EXERCISE INSTRUCTIONS:
The answer must be every line of the records in which the string "obufCap" appears.

──────── PROVIDED DATA

/-! A command fault changes `FAULT` only (60_exceptions.md R169). -/
@[simp] theorem raiseFault_phase (bit : BitVec 2) (s : State) : (raiseFault bit s).phase = s.phase := rfl
@[simp] theorem raiseFault_done (bit : BitVec 2) (s : State) : (raiseFault bit s).done = s.done := rfl
@[simp] theorem raiseFault_errKind (bit : BitVec 2) (s : State) : (raiseFault bit s).errKind = s.errKind := rfl
@[simp] theorem raiseFault_errPos (bit : BitVec 2) (s : State) : (raiseFault bit s).errPos = s.errPos := rfl
@[simp] theorem raiseFault_fault (bit : BitVec 2) (s : State) : (raiseFault bit s).fault = s.fault ||| bit := rfl
@[simp] theorem raiseFault_ww (bit : BitVec 2) (s : State) : (raiseFault bit s).ww = s.ww := rfl
@[simp] theorem raiseFault_ig (bit : BitVec 2) (s : State) : (raiseFault bit s).ig = s.ig := rfl
@[simp] theorem raiseFault_ebuf (bit : BitVec 2) (s : State) : (raiseFault bit s).ebuf = s.ebuf := rfl
@[simp] theorem raiseFault_ecnt (bit : BitVec 2) (s : State) : (raiseFault bit s).ecnt = s.ecnt := rfl
@[simp] theorem raiseFault_col (bit : BitVec 2) (s : State) : (raiseFault bit s).col = s.col := rfl
@[simp] theorem raiseFault_any (bit : BitVec 2) (s : State) : (raiseFault bit s).any = s.any := rfl
@[simp] theorem raiseFault_win (bit : BitVec 2) (s : State) : (raiseFault bit s).win = s.win := rfl
@[simp] theorem raiseFault_gcnt (bit : BitVec 2) (s : State) : (raiseFault bit s).gcnt = s.gcnt := rfl
@[simp] theorem raiseFault_n (bit : BitVec 2) (s : State) : (raiseFault bit s).n = s.n := rfl
@[simp] theorem raiseFault_nlrun (bit : BitVec 2) (s : State) : (raiseFault bit s).nlrun = s.nlrun := rfl
@[simp] theorem raiseFault_elatV (bit : BitVec 2) (s : State) : (raiseFault bit s).elatV = s.elatV := rfl
@[simp] theorem raiseFault_elatKind (bit : BitVec 2) (s : State) : (raiseFault bit s).elatKind = s.elatKind := rfl
@[simp] theorem raiseFault_elatPos (bit : BitVec 2) (s : State) : (raiseFault bit s).elatPos = s.elatPos := rfl
@[simp] theorem raiseFault_obuf (bit : BitVec 2) (s : State) : (raiseFault bit s).obuf = s.obuf := rfl
@[simp] theorem raiseFault_out (bit : BitVec 2) (s : State) : (raiseFault bit s).out = s.out := rfl
@[simp] theorem raiseFault_input (bit : BitVec 2) (s : State) : (raiseFault bit s).input = s.input := rfl
@[simp] theorem raiseFault_obufCap (bit : BitVec 2) (s : State) : (raiseFault bit s).obufCap = s.obufCap := rfl
@[simp] theorem raiseFault_puts (bit : BitVec 2) (s : State) : (raiseFault bit s).puts = s.puts := rfl

/-! A codec error writes the result and discards `OBUF` (60_exceptions.md R172). -/
@[simp] theorem raiseCodecError_phase (kind : ErrKind) (pos : Pos) (s : State) : (raiseCodecError kind pos s).phase = s.phase := rfl
@[simp] theorem raiseCodecError_done (kind : ErrKind) (pos : Pos) (s : State) : (raiseCodecError kind pos s).done = s.done := rfl
@[simp] theorem raiseCodecError_errKind (kind : ErrKind) (pos : Pos) (s : State) : (raiseCodecError kind pos s).errKind = kind := rfl
@[simp] theorem raiseCodecError_errPos (kind : ErrKind) (pos : Pos) (s : State) : (raiseCodecError kind pos s).errPos = pos := rfl
@[simp] theorem raiseCodecError_fault (kind : ErrKind) (pos : Pos) (s : State) : (raiseCodecError kind pos s).fault = s.fault := rfl
@[simp] theorem raiseCodecError_ww (kind : ErrKind) (pos : Pos) (s : State) : (raiseCodecError kind pos s).ww = s.ww := rfl
@[simp] theorem raiseCodecError_ig (kind : ErrKind) (pos : Pos) (s : State) : (raiseCodecError kind pos s).ig = s.ig := rfl
@[simp] theorem raiseCodecError_ebuf (kind : ErrKind) (pos : Pos) (s : State) : (raiseCodecError kind pos s).ebuf = s.ebuf := rfl
@[simp] theorem raiseCodecError_ecnt (kind : ErrKind) (pos : Pos) (s : State) : (raiseCodecError kind pos s).ecnt = s.ecnt := rfl
@[simp] theorem raiseCodecError_col (kind : ErrKind) (pos : Pos) (s : State) : (raiseCodecError kind pos s).col = s.col := rfl
@[simp] theorem raiseCodecError_any (kind : ErrKind) (pos : Pos) (s : State) : (raiseCodecError kind pos s).any = s.any := rfl
@[simp] theorem raiseCodecError_win (kind : ErrKind) (pos : Pos) (s : State) : (raiseCodecError kind pos s).win = s.win := rfl
@[simp] theorem raiseCodecError_gcnt (kind : ErrKind) (pos : Pos) (s : State) : (raiseCodecError kind pos s).gcnt = s.gcnt := rfl
@[simp] theorem raiseCodecError_n (kind : ErrKind) (pos : Pos) (s : State) : (raiseCodecError kind pos s).n = s.n := rfl
@[simp] theorem raiseCodecError_nlrun (kind : ErrKind) (pos : Pos) (s : State) : (raiseCodecError kind pos s).nlrun = s.nlrun := rfl
@[simp] theorem raiseCodecError_elatV (kind : ErrKind) (pos : Pos) (s : State) : (raiseCodecError kind pos s).elatV = s.elatV := rfl
@[simp] theorem raiseCodecError_elatKind (kind : ErrKind) (pos : Pos) (s : State) : (raiseCodecError kind pos s).elatKind = s.elatKind := rfl
@[simp] theorem raiseCodecError_elatPos (kind : ErrKind) (pos : Pos) (s : State) : (raiseCodecError kind pos s).elatPos = s.elatPos := rfl
@[simp] theorem raiseCodecError_obuf (kind : ErrKind) (pos : Pos) (s : State) : (raiseCodecError kind pos s).obuf = [] := rfl
@[simp] theorem raiseCodecError_out (kind : ErrKind) (pos : Pos) (s : State) : (raiseCodecError kind pos s).out = s.out := rfl
@[simp] theorem raiseCodecError_input (kind : ErrKind) (pos : Pos) (s : State) : (raiseCodecError kind pos s).input = s.input := rfl
@[simp] theorem raiseCodecError_obufCap (kind : ErrKind) (pos : Pos) (s : State) : (raiseCodecError kind pos s).obufCap = s.obufCap := rfl
@[simp] theorem raiseCodecError_puts (kind : ErrKind) (pos : Pos) (s : State) : (raiseCodecError kind pos s).puts = s.puts := rfl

────────────────

RESULT OF THIS TASK:
@[simp] theorem raiseFault_obufCap (bit : BitVec 2) (s : State) : (raiseFault bit s).obufCap = s.obufCap := rfl
@[simp] theorem raiseCodecError_obufCap (kind : ErrKind) (pos : Pos) (s : State) : (raiseCodecError kind pos s).obufCap = s.obufCap := rfl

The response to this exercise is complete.